Step 3: Prepare Text Prompt

Let’s set up the input prompt for image generation:

conversation = [

    {

        "role": "User",

        "content": "A stunning princess from kabul in red, white traditional clothing, blue eyes, brown hair",

    },

    {"role": "Assistant", "content": ""},

]

Step 4: Format the Prompt

Now the conversation is formatted into a structure that can be used by the model:

sft_format = vl_chat_processor.apply_sft_template_for_multi_turn_prompts(

    conversations=conversation,

    sft_format=vl_chat_processor.sft_format,

    system_prompt="",

)

prompt = sft_format + vl_chat_processor.image_start_tag

Step 5: Define the Generation Function

Here we will define a function to generate an image based on the prompt:

@torch.inference_mode()

def generate(
    mmgpt: MultiModalityCausalLM,

    vl_chat_processor: VLChatProcessor,

    prompt: str,

    temperature: float = 1,

    parallel_size: int = 16,

    cfg_weight: float = 5,

    image_token_num_per_image: int = 576,

    img_size: int = 384,

    patch_size: int = 16,

):

    input_ids = vl_chat_processor.tokenizer.encode(prompt)

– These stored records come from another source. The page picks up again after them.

/-! ## Events of squads -/

/-- R77, R206, R207, R459: a result in flight whose values are fixed is written to its registers and its flags set, and one that names no
register is over; a parked
wait of a running block returns the hit bits, with bit 3 after a stop and bit 2 at its deadline; a stepped squad of a block that runs or comes
to a halt takes 0x72 at the PC it goes on at, which is no word of the skid. The lanes of that cause are the model's choice (log 22): those
that would issue next, or all where none would. -/
def Obligations.ResultsWaitsAndStepsReturn : Prop :=
  (∀ (s : State) (q : Sel) (i : Nat) (b : Block) (sq : Squad) (f : Flight), s.block? q.blk = some b → s.squad? q = some sq →
    (∀ x ∈ sq.flight, x.perf = true) → sq.flight[i]? = some f → (∀ g ∈ sq.flight, g.id = f.id → g = f) → f.ret = false → sq.lanes ≠ [] →
    ∃ t, exec (.resultReturn q i) s = .next t ∧ SameMemory s t
      ∧ (t.squad? q).map (·.flight) = some (if f.dst = [] then sq.flight.filter fun g => g.id ≠ f.id
          else sq.flight.map fun g => if g.id = f.id then { g with ret := true } else g)
      ∧ (t.block? q.blk).map (·.fpc) = some (if f.fl = Fl.none then b.fpc else b.fpc.set (s.stall q.stall).clock (flBits f.fl))
      ∧ ∀ l k v ln, (l, k, v) ∈ f.vals → (∀ y ∈ f.vals, y.1 = l → y.2.1 = k → y.2.2 = v) → l ≠ 64 →
          Tab.find? sq.lanes l = some ln → (t.lane? q l).map (fun x => Tab.get 0 x.v k) = some v)
  ∧ (∀ (s : State) (q : Sel) (b : Block) (sq : Squad) (h : Hdr) (d : Opnd) (dl : Option Nat) (stop : Bool) (i : Instr),
    q.pos < 16 → s.block? q.blk = some b → s.squad? q = some sq → Rising sq.lanes → b.halt.phase = .run → sq.park = .wait h d dl stop →
    sq.loops = [] → (∀ y ∈ sq.lanes, y.2.at' = .issue) →
    let late := i = .waitTimeout q ∧ ∃ n, dl = some n ∧ n ≤ (s.stall q.stall).clock
    let bits : Nat := sq.hits + if stop then 8 else 0
    (i = .waitReturn q ∨ i = .waitTimeout q) →
    (bits = 0 ∧ ¬ late → exec i s = .next s)
    ∧ (∀ r, (¬ late ∧ r = bits) ∨ (late ∧ r = bits + 4) → r ≠ 0 →
        ∃ t, exec i s = .next t ∧ SameMemory s t
          ∧ (t.squad? q).map (fun x => (x.pc, x.park, x.hits)) = some (sq.pc + 8, .none, 0)
          ∧ ∀ k l ln, d = .vec k → Tab.find? sq.lanes l = some ln →
              t.body? q l = some (if ln.spec ⟨h.neg, h.pn⟩ then (ln.write d [BitVec.ofNat 32 r]).body else ln.body)))
  ∧ (∀ (s : State) (q : Sel) (b : Block) (sq : Squad), s.block? q.blk = some b → s.squad? q = some sq →
    let due := sq.stepped = true ∧ sq.lanes ≠ [] ∧ (b.halt.phase = .run ∨ b.halt.phase = .halting)
    (¬ due → exec (.singleStep q) s = .next s)
    ∧ (due → exec (.singleStep q) s = .next
        ((s.modSquad q fun x => { x with stepped := false }).takeCausesAt q
          ((if sq.issuing.isEmpty then sq.lanes else sq.issuing).map fun l => (l.1, 0x72)) sq.pc 0 false)))

/-- R175, R172, R58, R164, R167 to R169: at a loop body's end the counter falls and the body starts again, or the loop ends; a group
held for BAGE issues at a taken branch and the issuing group is held; and neither happens in a squad that may not go on, in a block that is
halted or stopped (R435). Forced filing files a squad's lanes; a spilled record whose bytes can be read returns with what they hold, and else
asks for their lines (log 58); a draw starts a squad from the first W records of its bin, and the squad is ready once its reload is done. -/
def Obligations.LoopsFilingsAndDrawsMoveThreads : Prop :=
  (∀ (s : State) (q : Sel) (b : Block) (sq : Squad), s.block? q.blk = some b → s.squad? q = some sq → b.letsGo sq = false →
    exec (.loopEndTest q) s = .next s ∧ exec (.heldGroupAge q) s = .next s)
  ∧ (∀ (s : State) (q : Sel) (b : Block) (sq : Squad) (l : Loop) (rest : List Loop), s.block? q.blk = some b → s.squad? q = some sq →
    b.letsGo sq = true → sq.loops = l :: rest → sq.lanes ≠ [] → (∀ y ∈ sq.lanes, y.2.at' = .atEnd l.ctr) →
    ∃ t, exec (.loopEndTest q) s = .next t ∧ SameMemory s t
      ∧ (1 < (Tab.get 0 sq.lc l.ctr).toNat →
          (t.squad? q).map (fun x => (x.pc, x.loops, Tab.get 0 x.lc l.ctr, x.lanes.all fun y => y.2.at' = .issue))
            = some (l.first, sq.loops, Tab.get 0 sq.lc l.ctr - 1, true))
      ∧ ((Tab.get 0 sq.lc l.ctr).toNat ≤ 1 → rest = [] →
          (t.squad? q).map (fun x => (x.pc, x.loops, Tab.get 0 x.lc l.ctr, x.lanes.all fun y => y.2.at' = .issue))
            = some (l.first + BitVec.ofNat 64 (8 * l.len), [], 0, true)))
  ∧ (∀ (s : State) (q : Sel) (b : Block) (sq : Squad) (live : Nat) (h : Held), s.block? q.blk = some b → s.squad? q = some sq →
    sq.point = some (live, true) → sq.agedHeld b.kern.bage (s.stall q.stall).clock = some h → sq.issuing ≠ [] → h.pc ≠ sq.pc →
    b.letsGo sq = true → sq.protected (s.stall q.stall).clock = false →
    ∃ t, exec (.heldGroupAge q) s = .next t ∧ SameMemory s t ∧ (t.squad? q).map (·.pc) = some h.pc
      ∧ ∀ l ln, Tab.find? sq.lanes l = some ln →
          (ln.at' = .issue → ∃ ln' x, t.lane? q l = some ln' ∧ ln'.at' = .held x ∧ x.pc = sq.pc ∧ x.live = live)
          ∧ (ln.at' = .held h → ∃ ln', t.lane? q l = some ln' ∧ ln'.at' = .issue))
  ∧ (∀ (s : State) (st core pos slot live : Nat) (taken : Bool) (b : Block) (sq : Squad), pos < 16 → (s.core st core).blocks = [(pos, b)] →
    sq.stepped = false → b.kern.roles.length = 1 → s.forcedSlot ⟨st, core, pos⟩ 0 = some slot → s.squad? ⟨st, core, pos, slot⟩ = some sq →
    sq.park = .none → sq.point = some (live, taken) → sq.loops = [] → sq.sup = false → sq.protected (s.stall st).clock = false →
    (∀ f ∈ sq.flight, f.ret = true) → sq.lanes ≠ [] → (∀ y ∈ sq.lanes, y.2.at' = .issue) →
    (b.kern.quad = true → ∀ y ∈ sq.lanes, ∃ z ∈ sq.lanes, z.1 / 4 = y.1 / 4 ∧ z.2.helper = false) →
    s.roomFor ⟨st, core, pos, slot⟩ 0 [⟨sq.lanes.map (·.1), sq.pc, live, none, false, sq.lanes.map fun y => (y.1, y.2, y.2.helper)⟩] = true →
    ∃ t, exec (.forcedFiling st core) s = .next t ∧ SameMemory s t ∧ (∀ l, t.lane? ⟨st, core, pos, slot⟩ l = none)
      ∧ (t.core st core).recs.length = (s.core st core).recs.length + sq.lanes.length)
  ∧ (∀ (s : State) (st core : Nat) (r : Rec), (s.core st core).recs.filter (·.spilled) = [r] → r.size ≤ (s.core st core).crateFree →
    (s.shareReady st core [r] = true → ∃ t, exec (.crateSpillReturn st core) s = .next t ∧ SameMemory s t
      ∧ (t.core st core).recs = (s.core st core).recs.map fun x => if x = r then s.readBack st core r else x)
    ∧ (s.shareReady st core [r] = false → exec (.crateSpillReturn st core) s = .next (s.shareAsk st core [r])))
  ∧ (∀ (s : State) (st core pos slot : Nat) (b : Block) (more : List Nat) (pc : DWord) (aged : Bool),
    pos < 16 → (s.core st core).blocks = [(pos, b)] → b.halt.phase = .run → b.kern.roles.length = 1 → b.kern.quad = false →
    b.emptySlots 0 = slot :: more → (s.core st core).pickBin (s.stall st).clock b pos 0 = some (pc, aged) →
    let bin := (s.core st core).recs.filter fun r => r.pos = pos ∧ r.role = 0 ∧ r.pc = pc
    let taken := bin.take b.kern.width
    s.shareReady st core taken = true → (taken.map (·.lane)).Nodup → (∀ r ∈ taken, r.lane < b.kern.width) →
    ∃ t sq, exec (.binDraw st core) s = .next t ∧ SameMemory s t ∧ t.squad? ⟨st, core, pos, slot⟩ = some sq
      ∧ (sq.pc, sq.park, sq.sca, sq.lc, sq.flight, sq.w0, sq.w1) = (pc, .reload, [], [], [], .off, .off)
      ∧ sq.lanes.length = taken.length
      ∧ ∀ r ∈ taken, let x := s.readBack st core r
          (Tab.find? sq.lanes r.lane).map (fun ln => (ln.tid, ln.v, ln.p, ln.rnd)) = some (r.tid, x.regs, x.pred, x.rnd))
  ∧ (∀ (s : State) (q : Sel) (b : Block) (sq : Squad), s.block? q.blk = some b → s.squad? q = some sq → sq.park = .reload →
    sq.issuing ≠ [] → (b.reloadReady sq = true →
      ∃ t, exec (.drawReloadComplete q) s = .next t ∧ SameMemory s t ∧ (t.squad? q).map (fun x => (x.pc, x.park)) = some (sq.pc, .none))
    ∧ (b.reloadReady sq = false → exec (.drawReloadComplete q) s = .next s))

    input_ids = torch.LongTensor(input_ids)

    tokens = torch.zeros((parallel_size*2, len(input_ids)), dtype=torch.int).cuda()

    for i in range(parallel_size*2):

        tokens[i, :] = input_ids

        if i % 2 != 0:

            tokens[i, 1:-1] = vl_chat_processor.pad_id

    inputs_embeds = mmgpt.language_model.get_input_embeddings()(tokens)

    generated_tokens = torch.zeros((parallel_size, image_token_num_per_image), dtype=torch.int).cuda()

Step 6: Image Decoding

Let’s decode the generated tokens into an image:

for i in range(image_token_num_per_image):

        outputs = mmgpt.language_model.model(inputs_embeds=inputs_embeds, use_cache=True, past_key_values=outputs.past_key_values if i != 0 else None)

        hidden_states = outputs.last_hidden_state

        logits = mmgpt.gen_head(hidden_states[:, -1, :])

        logit_cond = logits[0::2, :]

        logit_uncond = logits[1::2, :]

        logits = logit_uncond + cfg_weight * (logit_cond-logit_uncond)

        probs = torch.softmax(logits / temperature, dim=-1)

        next_token = torch.multinomial(probs, num_samples=1)

        generated_tokens[:, i] = next_token.squeeze(dim=-1)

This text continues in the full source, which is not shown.